2. Acquired Renal Cystic Disease (ARCD)
ARCD refers to renal cysts that occur as a result of chronic renal insufficiency. The lesions occur in patients with uremia who have been on dialysis for a long time, and cystic lesions appear in the kidneys where there were no cysts.
Although it has no obvious clinical symptoms, it can be complicated by retroperitoneal hemorrhage and has a high tendency to become cancerous, with a cancer rate of 5.8% to 20% reported in foreign literature, and even kidney transplantation cannot eliminate the potential malignancy of ARCD. Therefore, patients with ARCD belong to the high-risk group of tumors and deserve attention and research.
(1) Pathological basis
The sonographic features of ARCD depend on the pathological basis, with a thick and gross cyst wall and irregular morphology, which is consistent with ARCD consisting of tubular basement membrane changes, epithelial hyperplasia, interstitial fibrosis and tubular dilatation.

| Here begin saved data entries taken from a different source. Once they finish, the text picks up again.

@[simp] theorem State.recordNotices_carrierB (f : LeaseNo → KindSet) :
    (s.recordNotices f).carrierB = s.carrierB := rfl

@[simp] theorem State.recordNotices_trip (f : LeaseNo → KindSet) :
    (s.recordNotices f).trip = s.trip := rfl

@[simp] theorem State.recordNotices_supplyMv (f : LeaseNo → KindSet) :
    (s.recordNotices f).supplyMv = s.supplyMv := rfl

@[simp] theorem State.recordNotices_linkA (f : LeaseNo → KindSet) :
    (s.recordNotices f).linkA = s.linkA := rfl

@[simp] theorem State.recordNotices_linkB (f : LeaseNo → KindSet) :
    (s.recordNotices f).linkB = s.linkB := rfl

@[simp] theorem State.recordNotices_lastServed (f : LeaseNo → KindSet) :
    (s.recordNotices f).lastServed = s.lastServed := rfl

@[simp] theorem State.recordNotices_rstn (f : LeaseNo → KindSet) :
    (s.recordNotices f).rstn = s.rstn := rfl

@[simp] theorem State.recordNotices_resetHeld (f : LeaseNo → KindSet) :
    (s.recordNotices f).resetHeld = s.resetHeld := rfl

@[simp] theorem State.recordNotices_freeCount (f : LeaseNo → KindSet) :
    (s.recordNotices f).freeCount = s.freeCount := rfl

@[simp] theorem State.recordNotices_pending (f : LeaseNo → KindSet) :
    (s.recordNotices f).pending = s.pending := rfl

/-! ## `recordFor` -/

@[simp] theorem State.recordFor_leases (n : SessionNo) (k : LeaseNo) (x : KindSet) :
    (s.recordFor n k x).leases = s.leases := rfl

@[simp] theorem State.recordFor_channels (n : SessionNo) (k : LeaseNo) (x : KindSet) :
    (s.recordFor n k x).channels = s.channels := rfl

@[simp] theorem State.recordFor_timebases (n : SessionNo) (k : LeaseNo) (x : KindSet) :
    (s.recordFor n k x).timebases = s.timebases := rfl

@[simp] theorem State.recordFor_engines (n : SessionNo) (k : LeaseNo) (x : KindSet) :
    (s.recordFor n k x).engines = s.engines := rfl

@[simp] theorem State.recordFor_pins (n : SessionNo) (k : LeaseNo) (x : KindSet) :
    (s.recordFor n k x).pins = s.pins := rfl

@[simp] theorem State.recordFor_carrierA (n : SessionNo) (k : LeaseNo) (x : KindSet) :
    (s.recordFor n k x).carrierA = s.carrierA := rfl

@[simp] theorem State.recordFor_carrierB (n : SessionNo) (k : LeaseNo) (x : KindSet) :
    (s.recordFor n k x).carrierB = s.carrierB := rfl

@[simp] theorem State.recordFor_trip (n : SessionNo) (k : LeaseNo) (x : KindSet) :
    (s.recordFor n k x).trip = s.trip := rfl

@[simp] theorem State.recordFor_supplyMv (n : SessionNo) (k : LeaseNo) (x : KindSet) :
    (s.recordFor n k x).supplyMv = s.supplyMv := rfl

@[simp] theorem State.recordFor_linkA (n : SessionNo) (k : LeaseNo) (x : KindSet) :
    (s.recordFor n k x).linkA = s.linkA := rfl

@[simp] theorem State.recordFor_linkB (n : SessionNo) (k : LeaseNo) (x : KindSet) :
    (s.recordFor n k x).linkB = s.linkB := rfl

@[simp] theorem State.recordFor_lastServed (n : SessionNo) (k : LeaseNo) (x : KindSet) :
    (s.recordFor n k x).lastServed = s.lastServed := rfl

@[simp] theorem State.recordFor_rstn (n : SessionNo) (k : LeaseNo) (x : KindSet) :
    (s.recordFor n k x).rstn = s.rstn := rfl

@[simp] theorem State.recordFor_resetHeld (n : SessionNo) (k : LeaseNo) (x : KindSet) :
    (s.recordFor n k x).resetHeld = s.resetHeld := rfl

@[simp] theorem State.recordFor_freeCount (n : SessionNo) (k : LeaseNo) (x : KindSet) :
    (s.recordFor n k x).freeCount = s.freeCount := rfl

@[simp] theorem State.recordFor_pending (n : SessionNo) (k : LeaseNo) (x : KindSet) :
    (s.recordFor n k x).pending = s.pending := rfl

/-! ## `freeLeases` -/

@[simp] theorem State.freeLeases_trip (w : LeaseNo → Bool) :
    (s.freeLeases w).trip = s.trip := by simp [State.freeLeases]

@[simp] theorem State.freeLeases_supplyMv (w : LeaseNo → Bool) :
    (s.freeLeases w).supplyMv = s.supplyMv := by simp [State.freeLeases]

@[simp] theorem State.freeLeases_sessions (w : LeaseNo → Bool) :
    (s.freeLeases w).sessions = s.sessions := by simp [State.freeLeases]

@[simp] theorem State.freeLeases_linkA (w : LeaseNo → Bool) :
    (s.freeLeases w).linkA = s.linkA := by simp [State.freeLeases]

@[simp] theorem State.freeLeases_linkB (w : LeaseNo → Bool) :
    (s.freeLeases w).linkB = s.linkB := by simp [State.freeLeases]

@[simp] theorem State.freeLeases_lastServed (w : LeaseNo → Bool) :
    (s.freeLeases w).lastServed = s.lastServed := by simp [State.freeLeases]

@[simp] theorem State.freeLeases_rstn (w : LeaseNo → Bool) :
    (s.freeLeases w).rstn = s.rstn := by simp [State.freeLeases]

@[simp] theorem State.freeLeases_resetHeld (w : LeaseNo → Bool) :
    (s.freeLeases w).resetHeld = s.resetHeld := by simp [State.freeLeases]

@[simp] theorem State.freeLeases_freeCount (w : LeaseNo → Bool) :
    (s.freeLeases w).freeCount = s.freeCount := by simp [State.freeLeases]

@[simp] theorem State.freeLeases_pending (w : LeaseNo → Bool) :
    (s.freeLeases w).pending = s.pending := by simp [State.freeLeases]

/-! ## `teardown` -/

@[simp] theorem State.teardown_trip (k : LeaseNo) :
    (s.teardown k).trip = s.trip := by simp only [State.teardown, State.freeLeases_trip]

@[simp] theorem State.teardown_supplyMv (k : LeaseNo) :
    (s.teardown k).supplyMv = s.supplyMv := by simp only [State.teardown, State.freeLeases_supplyMv]

@[simp] theorem State.teardown_sessions (k : LeaseNo) :
    (s.teardown k).sessions = s.sessions := by simp only [State.teardown, State.freeLeases_sessions]

@[simp] theorem State.teardown_linkA (k : LeaseNo) :
    (s.teardown k).linkA = s.linkA := by simp only [State.teardown, State.freeLeases_linkA]

@[simp] theorem State.teardown_linkB (k : LeaseNo) :
    (s.teardown k).linkB = s.linkB := by simp only [State.teardown, State.freeLeases_linkB]

@[simp] theorem State.teardown_lastServed (k : LeaseNo) :
    (s.teardown k).lastServed = s.lastServed := by simp only [State.teardown, State.freeLeases_lastServed]

@[simp] theorem State.teardown_rstn (k : LeaseNo) :
    (s.teardown k).rstn = s.rstn := by simp only [State.teardown, State.freeLeases_rstn]

@[simp] theorem State.teardown_resetHeld (k : LeaseNo) :
    (s.teardown k).resetHeld = s.resetHeld := by simp only [State.teardown, State.freeLeases_resetHeld]

@[simp] theorem State.teardown_freeCount (k : LeaseNo) :
    (s.teardown k).freeCount = s.freeCount := by simp only [State.teardown, State.freeLeases_freeCount]

@[simp] theorem State.teardown_pending (k : LeaseNo) :
    (s.teardown k).pending = s.pending := by simp only [State.teardown, State.freeLeases_pending]

/-! ## `takeTrip` -/

@[simp] theorem State.takeTrip_channels (w : LeaseRecord → Bool) (c : Source) :
    (s.takeTrip w c).channels = s.channels := by simp [State.takeTrip]

@[simp] theorem State.takeTrip_pins (w : LeaseRecord → Bool) (c : Source) :
    (s.takeTrip w c).pins = s.pins := by simp [State.takeTrip]

@[simp] theorem State.takeTrip_trip (w : LeaseRecord → Bool) (c : Source) :
    (s.takeTrip w c).trip = s.trip := by simp [State.takeTrip]

@[simp] theorem State.takeTrip_supplyMv (w : LeaseRecord → Bool) (c : Source) :
    (s.takeTrip w c).supplyMv = s.supplyMv := by simp [State.takeTrip]

@[simp] theorem State.takeTrip_linkA (w : LeaseRecord → Bool) (c : Source) :
    (s.takeTrip w c).linkA = s.linkA := by simp [State.takeTrip]

@[simp] theorem State.takeTrip_linkB (w : LeaseRecord → Bool) (c : Source) :
    (s.takeTrip w c).linkB = s.linkB := by simp [State.takeTrip]

@[simp] theorem State.takeTrip_lastServed (w : LeaseRecord → Bool) (c : Source) :
    (s.takeTrip w c).lastServed = s.lastServed := by simp [State.takeTrip]

@[simp] theorem State.takeTrip_rstn (w : LeaseRecord → Bool) (c : Source) :
    (s.takeTrip w c).rstn = s.rstn := by simp [State.takeTrip]

@[simp] theorem State.takeTrip_resetHeld (w : LeaseRecord → Bool) (c : Source) :
    (s.takeTrip w c).resetHeld = s.resetHeld := by simp [State.takeTrip]

@[simp] theorem State.takeTrip_freeCount (w : LeaseRecord → Bool) (c : Source) :
    (s.takeTrip w c).freeCount = s.freeCount := by simp [State.takeTrip]

@[simp] theorem State.takeTrip_pending (w : LeaseRecord → Bool) (c : Source) :
    (s.takeTrip w c).pending = s.pending := by simp [State.takeTrip]

/-! ## `closeSession` -/

@[simp] theorem State.closeSession_trip (n : SessionNo) :
    (s.closeSession n).trip = s.trip := by simp [State.closeSession]

@[simp] theorem State.closeSession_supplyMv (n : SessionNo) :
    (s.closeSession n).supplyMv = s.supplyMv := by simp [State.closeSession]

@[simp] theorem State.closeSession_linkA (n : SessionNo) :
    (s.closeSession n).linkA = s.linkA := by simp [State.closeSession]

@[simp] theorem State.closeSession_linkB (n : SessionNo) :
    (s.closeSession n).linkB = s.linkB := by simp [State.closeSession]

@[simp] theorem State.closeSession_lastServed (n : SessionNo) :
    (s.closeSession n).lastServed = s.lastServed := by simp [State.closeSession]

@[simp] theorem State.closeSession_rstn (n : SessionNo) :
    (s.closeSession n).rstn = s.rstn := by simp [State.closeSession]

@[simp] theorem State.closeSession_resetHeld (n : SessionNo) :
    (s.closeSession n).resetHeld = s.resetHeld := by simp [State.closeSession]

@[simp] theorem State.closeSession_freeCount (n : SessionNo) :
    (s.closeSession n).freeCount = s.freeCount := by simp [State.closeSession]

@[simp] theorem State.closeSession_pending (n : SessionNo) :
    (s.closeSession n).pending = s.pending := by simp [State.closeSession]

/-! ## `lapseSession` -/

@[simp] theorem State.lapseSession_channels (n : SessionNo) :
    (s.lapseSession n).channels = s.channels := by unfold State.lapseSession; repeat (first | split | simp)

@[simp] theorem State.lapseSession_pins (n : SessionNo) :
    (s.lapseSession n).pins = s.pins := by unfold State.lapseSession; repeat (first | split | simp)

@[simp] theorem State.lapseSession_trip (n : SessionNo) :
    (s.lapseSession n).trip = s.trip := by unfold State.lapseSession; repeat (first | split | simp)

@[simp] theorem State.lapseSession_supplyMv (n : SessionNo) :
    (s.lapseSession n).supplyMv = s.supplyMv := by unfold State.lapseSession; repeat (first | split | simp)

@[simp] theorem State.lapseSession_linkA (n : SessionNo) :
    (s.lapseSession n).linkA = s.linkA := by unfold State.lapseSession; repeat (first | split | simp)

@[simp] theorem State.lapseSession_linkB (n : SessionNo) :
    (s.lapseSession n).linkB = s.linkB := by unfold State.lapseSession; repeat (first | split | simp)

@[simp] theorem State.lapseSession_lastServed (n : SessionNo) :
    (s.lapseSession n).lastServed = s.lastServed := by unfold State.lapseSession; repeat (first | split | simp)

@[simp] theorem State.lapseSession_rstn (n : SessionNo) :
    (s.lapseSession n).rstn = s.rstn := by unfold State.lapseSession; repeat (first | split | simp)

@[simp] theorem State.lapseSession_resetHeld (n : SessionNo) :
    (s.lapseSession n).resetHeld = s.resetHeld := by unfold State.lapseSession; repeat (first | split | simp)

@[simp] theorem State.lapseSession_freeCount (n : SessionNo) :
    (s.lapseSession n).freeCount = s.freeCount := by unfold State.lapseSession; repeat (first | split | simp)

@[simp] theorem State.lapseSession_pending (n : SessionNo) :
    (s.lapseSession n).pending = s.pending := by unfold State.lapseSession; repeat (first | split | simp)

/-! ## `setInputLatch` -/

@[simp] theorem State.setInputLatch_channels (i : FaultLine) :
    (s.setInputLatch i).channels = s.channels := by simp only [State.setInputLatch]; split <;> simp

@[simp] theorem State.setInputLatch_pins (i : FaultLine) :
    (s.setInputLatch i).pins = s.pins := by simp only [State.setInputLatch]; split <;> simp

@[simp] theorem State.setInputLatch_supplyMv (i : FaultLine) :
    (s.setInputLatch i).supplyMv = s.supplyMv := by simp only [State.setInputLatch]; split <;> simp

@[simp] theorem State.setInputLatch_linkA (i : FaultLine) :
    (s.setInputLatch i).linkA = s.linkA := by simp only [State.setInputLatch]; split <;> simp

ARCD is a prominent local manifestation of diffuse lesions.
(2) Ultrasound findings
The sonogram of ARCD has the following characteristics: (1) the cyst wall is thicker and grosser than that of simple cysts, and some of the cyst wall is accompanied by dotted strong echogenicity on one side; (2) the morphology is irregular; (3) small cysts are common; (4) multiple cysts are predominant, or single cysts may occur; (5) cysts are mostly located in the lower pole of the kidney, mostly accumulating in both kidneys, with the right kidney slightly more than the left kidney; (6) the size of cysts does not change on follow-up.
In conclusion, ultrasound can help to screen for cystic kidney disease and is the imaging method of choice.